## Goal of the exercise
Below are some records. Print exactly the lines between the one holding "4).findSome? fun k =>" and the one holding "bytes := bs", inclusive, and nothing else.

+---+

-- ==== Sys2Proof/Machine/Segment.lean ====
section
/-! DEFINITION. Compressed segments: header, tests and expansion (R61-R66). -/

namespace Sys2Proof.Machine

/-- A segment header (R62). -/
structure SegHead where
  xpt : Nat
  fmt : Nat
  sliced : Bool
  nblk : Nat
  resv : Bool
  check : Nat
  next : Nat
  voff : Nat
deriving DecidableEq, Repr

/-- The header in 16 bytes. -/
def SegHead.ofBytes (bs : List Byte) : SegHead :=
  let w0 := BitVec.ofNat 64 (leValue (bs.take 8))
  let w1 := BitVec.ofNat 64 (leValue ((bs.drop 8).take 8))
  let f (w : W64) (lo len : Nat) : Nat := (w.extractLsb' lo len).toNat
  { xpt := f w0 62 2, fmt := f w0 58 4, sliced := w0.getLsbD 57, nblk := f w0 44 13,
    resv := f w0 32 12 != 0 || f w0 0 16 != 0, check := f w0 16 16, next := f w1 32 32, voff := f w1 0 32 }

/-- The element format of FMT. -/
def segFmt (n : Nat) : Option MxFmt :=
  match n with
  | 0 => some .e4m3 | 1 => some .e5m2 | 2 => some .e2m1 | 3 => some .int8 | 4 => some .int4 | 5 => some .log6
  | _ => none

/-- Element width of a segment; LOG6 codes take six bits (R61). -/
def segWidth (f : MxFmt) : Nat := match f with | .log6 => 6 | .e2m1 | .int4 => 4 | _ => 8

/-- NBLK, with a value above 4,096 taken as 0 (R252). -/
def SegHead.blocks (h : SegHead) : Nat := if h.nblk ≤ 4096 then h.nblk else 0

/-- Element width by FMT; a reserved format has none. -/
def SegHead.width (h : SegHead) : Nat := match segFmt h.fmt with | some f => segWidth f | none => 0

/-- Bytes of the value array. -/
def SegHead.valueBytes (h : SegHead) : Nat := 4 * h.width * h.blocks

/-- Bytes from the header to the end of the value array (R252). -/
def SegHead.span (h : SegHead) : Nat := h.voff + h.valueBytes

/-- The least precision (R63). -/
def leastQ (f : MxFmt) : Nat := match f with | .e4m3 => 5 | .e5m2 => 6 | _ => 3

/-- The sum of little-endian halfwords, an odd last byte standing alone (R62). -/
def halfSum : List Byte → Nat
  | [] => 0
  | [a] => a.toNat
  | a :: b :: rest => a.toNat + 256 * b.toNat + halfSum rest

/-- The tests of R66 but for CHECK; q = 0 reads all planes. DEDUCED: log entry 36. -/
def SegHead.bad (h : SegHead) (level q : Nat) : Bool :=
  match segFmt h.fmt with
  | none => true
  | some f =>
    (h.sliced && (f == .int8 || f == .int4 || f == .log6))
      || (h.sliced && q != 0 && q < segWidth f && q < leastQ f)
      || h.nblk == 0 || 4096 < h.nblk || h.resv || decide (h.voff < 16 + h.nblk) || decide (h.xpt < level)

/-- CHECK matches the scale and value arrays (R62), summed apart, each odd last byte as its own halfword.
DESIGN CHOICE: log entry 75. -/
def SegHead.checks (h : SegHead) (scales values : List Byte) : Bool :=
  (halfSum scales + halfSum values) % 65536 == h.check

/-- The code of element i of a block of 4w bytes, with the planes from q on cleared (R61, R63). -/
def segCode (sliced : Bool) (w q : Nat) (block : Array Byte) (i : Nat) : Nat :=
  let bit (n : Nat) : Bool := ((block[n / 8]?).getD 0).getLsbD (n % 8)
  let code := (List.range w).foldl (fun acc p =>
    -- p counts from the most significant bit of the element
    let b := if sliced then bit (32 * p + i) else bit (w * i + (w - 1 - p))
    2 * acc + (if b && !(sliced && q != 0 && q ≤ p) then 1 else 0)) 0
  code

/-- The output formats of an expander: 1 BF16, 2 FP16, 3 FP32 (R253, R239). -/
def expFmt (out : Nat) : Fmt := if out = 1 then fmtBF16 else if out = 2 then fmtF16 else fmtF32

/-- Bytes of an output element. -/
def expBytes (out : Nat) : Nat := if out = 3 then 4 else 2

/-- The output bytes of n blocks (R65). -/
def SegHead.expand (h : SegHead) (out q n : Nat) (scales values : List Byte) : List Byte :=
  match segFmt h.fmt with
  | none => []
  | some f =>
    let w := segWidth f
    let sa := scales.toArray
    let va := values.toArray
    (List.range n).flatMap fun b =>
      let block := va.extract (4 * w * b) (4 * w * (b + 1))
      let scale := ((sa[b]?).getD 0).toNat
      (List.range 32).flatMap fun i =>
        leBytes (expBytes out) ((expFmt out).put .rn false (mxValue f scale (segCode h.sliced w q block i))).1

end Sys2Proof.Machine
end

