-- ==== Sys2Proof/Machine/PortOps.lean ====
section
/-! DEFINITION. What a core's memory port does after issue (R236, R239-R247, R266): landings read their source,
atomics and reductions perform at the word's home, stamps and alighted payloads are written; GLOBAL addresses go through
a map unit of the core's die, and an access whose walk fails is held (R349). -/

namespace Sys2Proof.Machine

/-- What an admitted tagged pointer names; the tests of R36 were made when it was issued. -/
def targetOf (p : W64) : Target :=
  match ptrSpace p with
  | 1 => .global (ptrOff p)
  | 2 => .place (.t0 (ptrRank p)) (ptrOff p)
  | 7 => .remote (bits p 47 12) (bits p 0 47)
  | 8 => .barrier (ptrRank p) (ptrOff p / 8)
  | 10 => .place .host (ptrOff p)
  | _ => .place (.layer (layerOf p)) (ptrOff p)

/-- A pointer with its offset advanced. -/
def ptrPlus (p : W64) (n : Nat) : W64 := ptrAdd p (n : Nat)

/-- A target lies in a lost layer (R386). -/
def State.lostTarget (s : State) (t : Target) : Bool :=
  match t with
  | .place (.layer e) _ => match s.cairn.layers[e]? with | some l => l.state == 2 | none => true
  | _ => false

/-- The start of the bytes that a read or write reaches, or why it does not. -/
inductive Reach where
  | bytes (bs : List Byte)
  | lost
  | foreign
  /-- REASON, whether a table read failed, and the pointer of the first byte that fails -/
  | fault (reason : Nat) (table : Bool) (ptr : W64)
deriving DecidableEq, Repr

namespace State

/-- The first live port of a package's route, in order of preference (R399). -/
def routePort (s : State) (pkg : Nat) : Option (Fin 16) :=
  match s.mgmt.routes[pkg]? with
  | none => none
  | some w => (List.range 4).findSome? fun k =>
      (List.finRange 16).find? fun p => bits (w.setWidth 64) (8 * k) 8 == p.val && s.cairn.port.getLsbD p.val

/-- A package number has a live route, or is this package's own (R399, R401). -/
def routeLive (s : State) (pkg : Nat) : Bool := pkg == s.mgmt.number.toNat || (s.routePort pkg).isSome

/-- Flits that bytes take: 240 bytes to a flit, and one at least (R398). -/
def flitCount (bs : List Byte) : Nat := max 1 ((bs.length + 239) / 240)

/-- What goes to another package leaves by the first live port of its route, and stands in that port's replay buffer until
it is acknowledged (R398, R399). -/
def passOn (s : State) (x : SentFlit) : State :=
  match s.routePort x.dest with
  | none => s
  | some p =>
    let f : SentFlit := { x with port := p }
    { s with
      sent := s.sent ++ [f]
      links := vecMod s.links p.val fun l => { l with flits := l.flits + flitCount x.bytes, unacked := l.unacked ++ [f] } }

/-- Bytes, or what is asked for them, leave this package for another (R398, R401). -/
def sendFlit (s : State) (pkg : Nat) (kind : FlitKind) (id : BitVec 16) (world : Bool) (off : Nat) (bs : List Byte) : State :=
  s.passOn { dest := pkg, src := s.mgmt.number.toNat, port := 0, kind := kind, ctxid := id, world := world, off := off, bytes := bs }

/-- The world in which a context's accesses go out (R401). -/
def worldOf (s : State) (id : BitVec 16) : Bool := match s.ctx? id with | some x => x.secure | none => false

/-- The map unit keeps the leaves of a translated span (R348). -/
def cacheSpan (s : State) (eng : Option (Fin 96)) (x : Context) (va n : Nat) (ps : List (Place × Nat × Nat × Leaf)) :
    State :=
  ((s.spanPieces eng x va n).zip ps).foldl (fun acc q => acc.cacheLeaf eng x.id q.1.1 q.2.2.2.2) s

/-- Bytes read from a target through a map unit, with the leaves cached (R348). DESIGN CHOICE: log entry 16. -/
def readAt (s : State) (eng : Option (Fin 96)) (id : BitVec 16) (p : W64) (n : Nat) : State × Reach :=
  match targetOf p with
  | .place .host off => (s, .bytes (memReadN s.mem (Place.host.key off) n))
  | .place pl off => if s.lostTarget (.place pl off) then (s, .lost) else (s, .bytes (s.seen.bytesAt pl off n))
  | .global va => match s.ctx? id with
    | none => (s, .fault 4 false p)
    | some x => match s.translateSpan eng x va n false with
      | .error (r, t, a) => (s, .fault r t (ptrPlus p (a - va)))
      | .ok ps => (s.cacheSpan eng x va n ps, .bytes (s.readPieces ps))
  | .remote pkg off =>
    if pkg = s.mgmt.number.toNat then
      match s.ctx? id with
      | none => (s, .fault 4 false p)
      | some x => match s.translateSpan eng x off n false with
        | .error (r, t, a) => (s, .fault r t (ptrPlus p (a - off)))
        | .ok ps => (s, .bytes (s.readPieces ps))
    else ((s.sendFlit pkg (.read n) id (s.worldOf id) off []).bump,
      .bytes ((List.range n).map fun j => Config.remoteByte s.serial (off + j)))
  | .barrier _ _ => (s, .bytes [])
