/-- The target of a TASKQ of core own, issued at a cycle, is tested: its status, and the slot reserved. A core that is not
live takes no task. DESIGN CHOICE: log entry 69. -/
def taskqTest (s : State) (own : Fin 288) (issue : Nat) (target : W64) (desc : List W64) (preempted : Bool) :
    State × Nat :=
  let d := listDesc desc
  if h : target.toNat < 288 then
    let r : Fin 288 := ⟨target.toNat, h⟩
    let c := s.core r
    if !s.descOk r c d then (s, 2)
    else if descGang d && s.tickLate (descTick d) then (s, 3)
    else if preempted || (c.tasks.reserved.isSome && !descGang d) || !c.live then (s, 1)
    else match freeTaskSlot c with
      | none => (s, 1)
      | some n =>
        let w : SlotWrite :=
          { slot := n, desc := desc, due := s.now + 1 + Config.delay .slotWrite s.serial, chunk := none,
            from_ := some own, after := (s.core own).writesAhead issue, ask := none }
        let s1 := (s.modSlot r n fun t => { t with st := .reserved }).modCore r fun c =>
          { c with tasks := { c.tasks with writes := c.tasks.writes ++ [w] } }
        (s1.bump, 0)
  else (s, 4)

/-- The slot of a descriptor enters WAITING (R15, R17). DEDUCED: log entry 32. -/
def enterWaiting (s : State) (r : Fin 288) (n : Fin 32) (desc : List W64) (chunk : Option ChunkRef) : State :=
  let s1 := s.putBytes (.t0 r) (t0Top + 64 * n.val) (desc.flatMap wordBytes)
  s1.modSlot r n fun _ =>
    { TaskSlot.init with st := .waiting, effCls := descCls (listDesc desc), chunk := chunk,
                         stampDue := Vector.replicate 4 s.now }

/-- A gang member does not start: one that TASKQ enqueued is reported by a record, one of a job in the job (R25). -/
def reportMiss (s1 : State) (r : Fin 288) (n : Fin 32) (chunk : Option ChunkRef) : State :=
  match chunk with
  | some ch =>
    s1.modJob ch.job fun j =>
      { j with missed := some (min ch.first (j.missed.getD ch.first)), open_ := j.open_.filter fun o => o != (r.val, ch.first) }
  | none => s1.record (s1.core r).ctxid { FaultRec.zero with src := 2, reason := 10, rank := r.val, slot := n.val }

/-- A gang member has missed its start: it never starts, and its slot is EMPTY from the end of the start tick (R25). -/
def missStart (s : State) (r : Fin 288) (n : Fin 32) : State :=
  (s.modSlot r n fun t => { t with tested := true, missed := true }).reportMiss r n (s.slotOf r n).chunk

/-- A member that reaches its slot after its tick does not start: its slot is EMPTY (R26). DEDUCED: log entry 32. -/
def lateMember (s : State) (r : Fin 288) (n : Fin 32) : State :=
  (s.emptySlot r n).reportMiss r n (s.slotOf r n).chunk

/-- A gang of the distributor is refused as late: those of its members that still wait on the tick are withdrawn; those that
have started go on (R26, R338). -/
def withdrawGang (s : State) (job : Nat) : State :=
  let mine (c : Option ChunkRef) : Bool := match c with | some ch => ch.job == job | none => false
  let waits (u : TaskSlot) : Bool := mine u.chunk && (u.st == .waiting || u.st == .runnable) && u.mode == .fresh
  let cores := s.cores.map fun (c : Core) =>
    { c with tasks := { c.tasks with
        writes := c.tasks.writes.filter fun w => !mine w.chunk
        slots := c.tasks.slots.mapIdx fun n u =>
          if waits u || c.tasks.writes.any (fun w => w.slot.val == n && mine w.chunk) then TaskSlot.init else u } }
  let started (o : Nat × Nat) : Bool := match s.core? o.1 with
    | some c => c.tasks.slots.any fun u => mine u.chunk && !waits u
    | none => false
  ({ s with cores := cores } : State).modJob job fun j => { j with refused := some 0x15, open_ := j.open_.filter started }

+---+

## Result
  | some w => (List.range 4).findSome? fun k =>
      (List.finRange 16).find? fun p => bits (w.setWidth 64) (8 * k) 8 == p.val && s.cairn.port.getLsbD p.val

/-- A package number has a live route, or is this package's own (R399, R401). -/
def routeLive (s : State) (pkg : Nat) : Bool := pkg == s.mgmt.number.toNat || (s.routePort pkg).isSome

/-- Flits that bytes take: 240 bytes to a flit, and one at least (R398). -/
def flitCount (bs : List Byte) : Nat := max 1 ((bs.length + 239) / 240)

/-- What goes to another package leaves by the first live port of its route, and stands in that port's replay buffer until
it is acknowledged (R398, R399). -/
def passOn (s : State) (x : SentFlit) : State :=
  match s.routePort x.dest with
  | none => s
  | some p =>
    let f : SentFlit := { x with port := p }
    { s with
      sent := s.sent ++ [f]
      links := vecMod s.links p.val fun l => { l with flits := l.flits + flitCount x.bytes, unacked := l.unacked ++ [f] } }

/-- Bytes, or what is asked for them, leave this package for another (R398, R401). -/
def sendFlit (s : State) (pkg : Nat) (kind : FlitKind) (id : BitVec 16) (world : Bool) (off : Nat) (bs : List Byte) : State :=
  s.passOn { dest := pkg, src := s.mgmt.number.toNat, port := 0, kind := kind, ctxid := id, world := world, off := off, bytes := bs }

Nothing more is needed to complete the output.